The women's singles was a tennis event held as part of the Tennis at the 1920 Summer Olympics programme. A total of 18 players from 7 nations competed in the event, which was held from 16 to 24 August 1920 at the Beerschot Tennis Club. The event was won by Suzanne Lenglen of France, defeating Dorothy Holman of Great Britain in the final. It was the second consecutive victory for a French woman, with Marguerite Broquedis winning the pre-war 1912 tournament. Kathleen McKane Godfree of Great Britain defeated Sigrid Fick of Sweden in the bronze-medal match.

Lenglen's victory was comprehensive, as she lost only 4 games in her 5 matches (1 to Fick in the semifinals, 3 to Holman in the final).

==Background==

This was the fourth appearance of the women's singles tennis. A women's event was held only once during the first three Games (only men's tennis was played in 1896 and 1904), but has been held at every Olympics for which there was a tennis tournament since 1908. Tennis was not a medal sport from 1928 to 1984, though there were demonstration events in 1968 and 1984.

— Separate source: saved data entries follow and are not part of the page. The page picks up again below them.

-- ==== Sys2Proof/Laws/Units.lean ====
section
/-! SUPPORT. What reading a unit gives after it has been set, and what a register reads after a write. -/

namespace Sys2Proof.Machine

variable (s : State)

/-! ### Units -/

@[simp] theorem State.setTile_tile_self (t : Nat) (v : TileUnit) : (s.setTile t v).tile t = v := by
  simp [State.setTile, State.tile]

@[simp] theorem State.setTally_tally_self (t i : Nat) (v : Tally) : (s.setTally t i v).tally t i = v := by
  simp [State.setTally, State.tally]

@[simp] theorem State.setTeller_teller_self (da i : Nat) (v : Teller) : (s.setTeller da i v).teller da i = v := by
  simp [State.setTeller, State.teller]

@[simp] theorem State.setChan_chan_self (ch : Nat) (v : Chan) : (s.setChan ch v).chan ch = v := by
  simp [State.setChan, State.chan]

@[simp] theorem State.setRegion_region_self (f r : Nat) (v : Region) : (s.setRegion f r v).region f r = v := by
  simp [State.setRegion, State.region]

@[simp] theorem State.setLogic_regionLogic_self (f r : Nat) (v : Logic) : (s.setLogic f r v).regionLogic f r = v := by
  simp [State.setLogic, State.regionLogic]

@[simp] theorem State.setFport_fport_self (f p : Nat) (v : FabPort) : (s.setFport f p v).fport f p = v := by
  simp [State.setFport, State.fport]

@[simp] theorem State.setTrip_trip_self (f k : Nat) (v : TripCell) : (s.setTrip f k v).trip f k = v := by
  simp [State.setTrip, State.trip]

@[simp] theorem State.setFab_fab_self (f : Nat) (v : FabDie) : (s.setFab f v).fab f = v := by
  simp [State.setFab, State.fab]

@[simp] theorem State.setEdge_edge_self (e : Nat) (v : EdgeDie) : (s.setEdge e v).edge e = v := by
  simp [State.setEdge, State.edge]

@[simp] theorem State.setSd_sd_self (e ch : Nat) (v : SdCh) : (s.setSd e ch v).sd e ch = v := by
  simp [State.setSd, State.sd]

@[simp] theorem State.setGen_gen_self (e g : Nat) (v : Gen) : (s.setGen e g v).gen e g = v := by
  simp [State.setGen, State.gen]

@[simp] theorem State.setOut_outGroup_self (da g : Nat) (v : OutGroup) : (s.setOut da g v).outGroup da g = v := by
  simp [State.setOut, State.outGroup]

@[simp] theorem State.setEnc_enc_self (e n : Nat) (v : Enc) : (s.setEnc e n v).enc e n = v := by
  simp [State.setEnc, State.enc]

@[simp] theorem State.setLane_lane_self (e n : Nat) (v : Lane) : (s.setLane e n v).lane e n = v := by
  simp [State.setLane, State.lane]

@[simp] theorem State.setEth_eth_self (p : Nat) (v : EthPort) : (s.setEth p v).eth p = v := by
  simp [State.setEth, State.eth]

@[simp] theorem State.setCore_core_self (t c : Nat) (v : Core) : (s.setCore t c v).core t c = v := by
  simp [State.setCore, State.core]

theorem State.setCore_core_ne (t c : Nat) (v : Core) (t' c' : Nat) (h : coreKey t' c' ≠ coreKey t c) :
    (s.setCore t c v).core t' c' = s.core t' c' := by
  simp [State.setCore, State.core, tget_tput_ne _ _ _ _ _ h]

/-- The bank of a class after it has been set; classes from 2 on share the estimate bank. -/
@[simp] theorem Core.setBank_bank_self (k : Core) (cls : Nat) (b : Bank) : (k.setBank cls b).bank cls = b := by
  rcases cls with _ | _ | _ <;> rfl

@[simp] theorem State.setBank_bank_self (t c cls : Nat) (b : Bank) : (s.setBank t c cls b).bank t c cls = b := by
  simp [State.setBank, State.bank]

@[simp] theorem State.updBank_bank_self (t c cls : Nat) (f : Bank → Bank) :
    (s.updBank t c cls f).bank t c cls = f (s.bank t c cls) := by
  simp [State.updBank]

@[simp] theorem State.updCore_core_self (t c : Nat) (f : Core → Core) : (s.updCore t c f).core t c = f (s.core t c) := by
  simp [State.updCore]

@[simp] theorem State.updBank_core_self (t c cls : Nat) (f : Bank → Bank) :
    (s.updBank t c cls f).core t c = (s.core t c).setBank cls (f (s.bank t c cls)) := by
  simp [State.updBank, State.setBank]

@[simp] theorem Core.setBank_time (k : Core) (cls : Nat) (b : Bank) : (k.setBank cls b).time = k.time := by
  rcases cls with _ | _ | _ <;> rfl
@[simp] theorem Core.setBank_issuing (k : Core) (cls : Nat) (b : Bank) : (k.setBank cls b).issuing = k.issuing := by
  rcases cls with _ | _ | _ <;> rfl
@[simp] theorem Core.setBank_vec (k : Core) (cls : Nat) (b : Bank) : (k.setBank cls b).vec = k.vec := by
  rcases cls with _ | _ | _ <;> rfl
@[simp] theorem Core.setBank_quad (k : Core) (cls : Nat) (b : Bank) : (k.setBank cls b).quad = k.quad := by
  rcases cls with _ | _ | _ <;> rfl
@[simp] theorem Core.setBank_str (k : Core) (cls : Nat) (b : Bank) : (k.setBank cls b).str = k.str := by
  rcases cls with _ | _ | _ <;> rfl
@[simp] theorem Core.setBank_disp (k : Core) (cls : Nat) (b : Bank) : (k.setBank cls b).disp = k.disp := by
  rcases cls with _ | _ | _ <;> rfl

@[simp] theorem State.updDisp_disp_self (t c : Nat) (f : Disp → Disp) : (s.updDisp t c f).disp t c = f (s.disp t c) := by
  simp [State.updDisp, State.disp]

@[simp] theorem State.setTile_core (t : Nat) (v : TileUnit) (t' c : Nat) : (s.setTile t v).core t' c = s.core t' c := rfl
@[simp] theorem State.setMint_core (m : Mint) (t c : Nat) : (s.setMint m).core t c = s.core t c := rfl
@[simp] theorem State.setReg_core (da page off v i t c : Nat) : (s.setReg da page off v i).core t c = s.core t c := rfl

/-! ### Registers -/

@[simp] theorem State.setReg_reg_self (da page off v i : Nat) :
    (s.setReg da page off v i).reg da page off i = v % 2 ^ 32 := by
  simp [State.reg, State.setReg]

theorem State.setReg_reg_ne (da page off v i da' page' off' i' : Nat)
    (h : regKey da' page' off' i' ≠ regKey da page off i) :
    (s.setReg da page off v i).reg da' page' off' i' = s.reg da' page' off' i' := by
  simp [State.reg, State.setReg, tget_tputD_ne _ _ _ _ _ _ h]

/-- Within the ranges of pages, offsets and instances a register's key tells it apart. -/
theorem regKey_inj {da page off i da' page' off' i' : Nat} (hp : page < 256) (ho : off < 4096) (hi : i < 4096)
    (hp' : page' < 256) (ho' : off' < 4096) (hi' : i' < 4096) (h : regKey da page off i = regKey da' page' off' i') :
    da = da' ∧ page = page' ∧ off = off' ∧ i = i' := by
  unfold regKey at h
  omega

end Sys2Proof.Machine
end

France's Suzanne Lenglen was the "dominant women's player in the world, and considered by some as the greatest female player of all time." She highlighted a strong field, including top British players Dorothy Holman and Kathleen McKane Godfree. Absent were Molla Mallory (a bronze medalist for Norway in 1912 who had emigrated to the United States; in 1921, she would be the only woman to beat Lenglen post-war), Dorothea Douglass Lambert Chambers of Great Britain (the 1908 Olympic gold medalist and seven-time Wimbledon winner, who had reached the Wimbledon finals in 1919 and 1920, losing both to Lenglen), and Elizabeth Ryan of the United States (long-time doubles partner of Lenglen, who would reach the 1921 Wimbledon singles final against her).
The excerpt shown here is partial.